TLDR: This paper introduces a novel framework for verifying the safety and robustness of reinforcement learning (RL) policies. By treating the RL agent and its environment as a discrete-time dynamical system, the framework uses Finite-Time Lyapunov Exponents (FTLE) to identify Lagrangian Coherent Structures (LCS). Repelling LCS indicate safety barriers around unsafe regions, while attracting LCS reveal convergence properties and potential “trap” states. The paper also proposes quantitative metrics – Mean Boundary Repulsion (MBR) for safety margin, and Aggregated Spurious Attractor Strength (ASAS) and Temporally-Aware Spurious Attractor Strength (TASAS) for robustness – which effectively identify critical, hidden flaws in policies that might otherwise appear successful based on reward alone.
The application of artificial intelligence, particularly reinforcement learning (RL), to real-world systems like autonomous vehicles or medical robotics, faces a significant hurdle: ensuring these systems are truly safe and robust. Unlike a video game, where a failure might just mean a restart, a malfunction in a safety-critical system can have severe consequences. Current methods often struggle to provide clear, formal guarantees about how a learned policy will behave, especially when faced with unexpected situations or small disturbances.
A new research paper, titled “A Dynamical Systems Framework for Reinforcement Learning Safety and Robustness Verification,” introduces a novel approach to address this challenge. The core idea is to view the combination of an RL agent and its environment not just as a learning system, but as a discrete-time autonomous dynamical system. This perspective allows researchers to leverage powerful tools from dynamical systems theory to understand and verify the underlying behavior of learned policies.
The framework utilizes the Finite-Time Lyapunov Exponent (FTLE) to identify what are called Lagrangian Coherent Structures (LCS).

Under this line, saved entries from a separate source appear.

-- ==== Sys2Proof/Machine/Hbm.lean ====
section
/-! DEFINITION. Stripes, pseudo-channels and the remap table: where a DPA lies, what a failed burst does, and the commands of
the memory controllers (R180, R182 to R191). -/

namespace Sys2Proof.Machine

/-! ### Where a DPA lies (R180) -/

/-- Home slots of a pseudo-channel. -/
def homeSlots : Nat := 193536

/-- Logical stripes of a position. -/
def stripesPerPosn : Nat := 12386304

/-- Entries of a remap table. -/
def remapEntries : Nat := 196608

/-- The position and logical stripe of an HBM address. -/
def stripeOf (s : State) (a : Nat) : Option (Nat × Nat) :=
  match place s a with
  | .local_ n off => some (n, off / 4096)
  | .wide off =>
    let p := (compPosns s).length
    let j := off / 4096
    ((compPosns s)[j % p]?).map (fun n => (n, localStripes s + j / p))
  | _ => none

/-- The position of a DPA. -/
def placePosn (s : State) (a : Nat) : Option Nat :=
  match place s a with
  | .local_ n _ => some n
  | .wide _ => (stripeOf s a).map Prod.fst
  | .stage n _ => some n
  | .cell n _ => some (cellPosn n)
  | .unmapped => none

/-- The DPA of a logical stripe of a position, if the layout maps one. -/
def stripeDpa (s : State) (n l : Nat) : Option Nat :=
  if l < localStripes s then some (localBase n + 4096 * l)
  else
    match placeOf (fun m => decide (m = n)) (compPosns s) with
    | none => none
    | some i => if l < stripesPerPosn then some (wideBase + 4096 * ((l - localStripes s) * (compPosns s).length + i)) else none

/-- The home pseudo-channel and slot of a logical stripe. -/
def homeOf (l : Nat) : Nat × Nat := (2 * (l % 32) + l / 32 % 2, l / 64)

/-- The logical stripe whose home is a slot. -/
def homeStripe (q slot : Nat) : Nat := 64 * slot + 32 * (q % 2) + q / 2

/-- The pseudo-channel of a reserve stripe. -/
def reserveChan (r : Nat) : Nat := r / 3072

/-- The remap entry that holds a logical stripe. -/
def remapOf (p : Pos) (l : Nat) : Option Nat :=
  (p.remap.find? (fun kv => decide (kv.2.st = .mapped) && decide (kv.2.home.toNat = l))).map Prod.fst

/-- A pseudo-channel of a position. -/
def getChan (p : Pos) (q : Nat) : PChan := SMap.get PChan.init p.pchan q

/-- Changes a pseudo-channel. -/
def modChan (n q : Nat) (f : PChan → PChan) (s : State) : State :=
  modPos n (fun p => { p with pchan := SMap.upd PChan.init p.pchan q f }) s

/-- The pseudo-channel a logical stripe lies in now. -/
def chanOf (p : Pos) (l : Nat) : Nat :=
  match remapOf p l with
  | some r => reserveChan r
  | none => (homeOf l).1

/-- Whether a logical stripe is withdrawn: in the list, or at or past its pseudo-channel's mark (R185, R189). -/
def withdrawn (p : Pos) (l : Nat) : Bool :=
  p.withdrawn.contains l || ((remapOf p l).isNone && (match (getChan p (homeOf l).1).wfrom with
    | some w => decide (w ≤ (homeOf l).2)
    | none => false))

/-- Whether a logical stripe's home slot lies at or past its pseudo-channel's withdrawal mark. -/
def pastMark (p : Pos) (l : Nat) : Bool :=
  match (getChan p (homeOf l).1).wfrom with
  | some w => decide (w ≤ (homeOf l).2)
  | none => false

/-- Logical stripes that the marks withdraw: home slots past WFROM, but for stripes that a reserve slot holds (R185, R189). -/
def markHoles (p : Pos) : Nat :=
  (p.pchan.map (fun kv => match kv.2.wfrom with
    | some w => homeSlots - w
    | none => 0)).sum - (p.remap.filter (fun kv => decide (kv.2.st = .mapped) && pastMark p kv.2.home.toNat)).length

/-- MEM_CAP.MAPPED: logical stripes not withdrawn. -/
def mappedStripes (p : Pos) : Nat :=
  stripesPerPosn - markHoles p - (p.withdrawn.filter (fun l => !(pastMark p l && (remapOf p l).isNone))).length

/-- Whether accesses to a pseudo-channel are held (R187, R188). -/
def chanHeld (c : PChan) : Bool := decide (c.st = .retrain) || decide (c.st = .limp) || decide (c.st = .mapout)
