/-- The place of a register of the P domain: the offset in the area of position 0 and the position (R434). -/
def posnOffset (off : Nat) : Nat × Nat :=
  let inner := off % 0x200000
  ((off - inner) + 0x10000 + inner % 0x10000, inner / 0x10000 - 1)

/-- The 64-bit word of the 8-byte slot at a BAR0 offset as a master reads it; unlisted slots read 0 (R434 to R446). -/
def readSlot (s : State) (m : Master) (off : Nat) : ReadResult :=
  if 0x03FF0000 ≤ off ∧ off < 0x04000000 then .value (pageReg s 0 (off - 0x03FF0000))
  else
    match debugWord off with
    | some (code, w) => .value (if s.mgmt.debug then (SMap.get 0 s.test.window (code * 512 + w)).toNat else 0)
    | none =>
      match (selectors s m).bind (fun x => selectedReg s x off) with
      | some (some n, v) => readS s n v
      | some (none, v) => .value v
      | none =>
        if 0x10000 ≤ off % 0x200000 ∧ off % 0x200000 < 0x90000 then
          let p := posnOffset off
          match posnReg s p.2 p.1 with
          | some v => readP s p.2 v
          | none => .value 0
        else .value ((((hubRegA s off).or (hubRegB s off)).or (indexedReg s off)).getD 0)

/-- Whether the hub answers no register access: in chip reset, or without power (R16, R436). -/
def hubDown (s : State) : Bool := s.pwr.pkgReset || !s.pwr.pwrGood

/-- A register read of 32 or 64 bits, aligned to its size (R435); a VF reads its function page (R255). -/
def readRegister (s : State) (m : Master) (off : Nat) (wide : Bool) : ReadResult :=
  if hubDown s then .error
  else if off % (if wide then 8 else 4) ≠ 0 then .value 0
  else
    match m with
    | .vf f => .value (bitsOf (pageReg s f.val (off / 8 * 8)) 63 0 / (if off % 8 = 0 then 1 else 2 ^ 32) % (if wide then 2 ^ 64 else 2 ^ 32))
    | _ =>
      match readSlot s m (off / 8 * 8) with
      | .error => .error
      | .value v => .value (v / (if off % 8 = 0 then 1 else 2 ^ 32) % (if wide then 2 ^ 64 else 2 ^ 32))

end Sys2Proof.Machine
end

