/-- A package named at NEW takes up a rank: it asks the lost rank's mirror partner to pair, or declines (R338). -/
def offerRank (k : Nat) (rank own : Nat) (msg : Tc0) (s : State) : State :=
  let e := getPart s k
  let t := tableBytes s
  let named := originOf t own
  match mirrorRank t e rank with
  | none => declineRank k rank s
  | some q =>
    let p := rankCoord e q
    if mayTakeRank s own k && (pairReason s own named (some e)).isNone && !(tagsShared t own p)
        && decide (entryPart t own = entryPart t p) then
      let s := { s with ras := { s.ras with
        spareWait := some { entry := k, rank := BitVec.ofNat 14 rank, partner := p, step := msg.step, attempt := msg.attempt
                            since := s.mgmt.ptb } } }
      sendTc0To e p (tc0Msg s k 4 msg.attempt 0 msg.step (BitVec.ofNat 128 (1 + pairRest s 0))) s
    else declineRank k rank s

/-- A declaration at a package without a rank in the partition: its map follows, and it takes up the rank given to it. -/
def declaredElsewhere (k : Nat) (msg : Tc0) (s : State) : State :=
  let l := declEntries msg.body
  if msg.cause = causeLoss ∧ (getPart s k).ranked = false then
    match s.fab.selfIdx with
    | none => s
    | some own =>
      match l.find? (fun p => decide (p.2 = own)) with
      | none => replaceCoords k l s
      | some p => offerRank k p.1 own msg (replaceCoords k l s)
  else s

/-- The spare has paired: it takes the rank; it fetches no descriptor before the REPLAY (R315 stage 6, R338, R339). -/
def acceptRank (w : SpareWait) (s : State) : State :=
  let e := getPart s w.entry
  let s := modPart w.entry (fun e => { e with ranked := true, rank := w.rank }) s
  let r : Round :=
    { step := w.step, attempt := w.attempt + 1, startedAt := w.since, afterDecl := true, ownDrained := false
      sentUp := false, actingRoot := false, promoting := [w.rank] }
  let s := modStep (fun t => { t with mirror := .paired, partner := BitVec.ofNat 14 w.partner, round := some r }) s
  let s := modCtx e.ctx (fun x => { x with fetchStopped := true }) s
  raise 0x0804 (hubUnit 1) { ctx := some e.ctx, pid := some e.pid }
    { s with ras := { s.ras with spareState := .pulling, spareRank := w.rank, sparePulled := 0, spareWait := none } }

/-! ### Received ABORTs (R28, R297) -/

/-- An ABORT for a step that waits to open, or for a later attempt of one: the step aborts when it opens. -/
def abortLater (msg : Tc0) (s : State) : State :=
  modStep (fun e => { e with abortNext := e.abortNext ++ [(msg.step, msg.attempt, msg.cause)] }) s

/-- An ABORT that names a step already resolved: the oldest unresolved step aborts, or the next step opened (R28). -/
def abortResolved (msg : Tc0) (s : State) : State :=
  match placeOf unresolved s.step.held with
  | some i => abortNamed i msg.cause s
  | none => modStep (fun e => { e with clearNext := true, abortNext := e.abortNext ++ [(e.next, 0, msg.cause)] }) s

/-- Whether an ABORT has the form of a declaration: its BODY holds entries, or its cause is MIRROR_LOST, or it is the LOSS of
an acting root (R336, R337). -/
def declares (msg : Tc0) : Bool :=
  decide (msg.body ≠ 0) || decide (msg.cause = causeMirrorLost)
    || (decide (msg.cause = causeLoss) && decide (msg.origin.toNat ≤ 1))

/-- Whether an ABORT is a declaration of a round for a step in ABORTING: it names the next attempt (R336, R337). -/
def isDeclaration (h : Held) (msg : Tc0) : Bool :=
  decide (h.st = .aborting) && decide (msg.attempt = h.attempt + 1) && declares msg

/-- The round that a declaration is for at a package that has taken a rank and holds no step yet (R336, R339). -/
def joinerRound (s : State) (msg : Tc0) : Option Round :=
  s.step.round.filter (fun r => r.step == msg.step && r.attempt == msg.attempt && declares msg)

/-- The round of a package that has taken a rank ends: its step aborts with the cause as it opens (R297, R317, R341). -/
def endJoining (k : Nat) (msg : Tc0) (s : State) : State :=
  modCtx (getPart s k).ctx (fun x => { x with fetchStopped := false })
    (modStep (fun e => { e with round := none }) (abortLater msg s))

/-- The next attempt of a round at a package that has taken a rank: it has no work of the old attempt to drain (R315, R337). -/
def joinAgain (r : Round) (l : List (Nat × Nat)) (s : State) : State :=
  let old := r.promoting.filter (fun p => !(holdsDrained s r true p.toNat))
  let s := modStep (fun e => { e with round := some { r with
    attempt := r.attempt + 1, startedAt := s.mgmt.ptb, afterDecl := true, ownDrained := false, sentUp := false
    actingRoot := false, promoting := old ++ l.map (fun p => BitVec.ofNat 14 p.1) } }) s
  if s.ras.spareState = .promoted then castDrained s else s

Think of LCS as the hidden “skeleton” that governs the system’s behavior. The paper explains that these structures can be interpreted in two key ways for RL verification:
Safety Barriers and Repelling LCS
When the FTLE is computed for the forward-time flow, it reveals “repelling LCS.” These act like invisible dynamical barriers or divides that trajectories tend to move away from. For a safe RL policy, the agent should learn to create strong repelling LCS around obstacles or unsafe regions in its environment. Visualizing these barriers provides a powerful way to see if the policy has effectively learned to avoid danger, treating certain areas as “keep-out” zones.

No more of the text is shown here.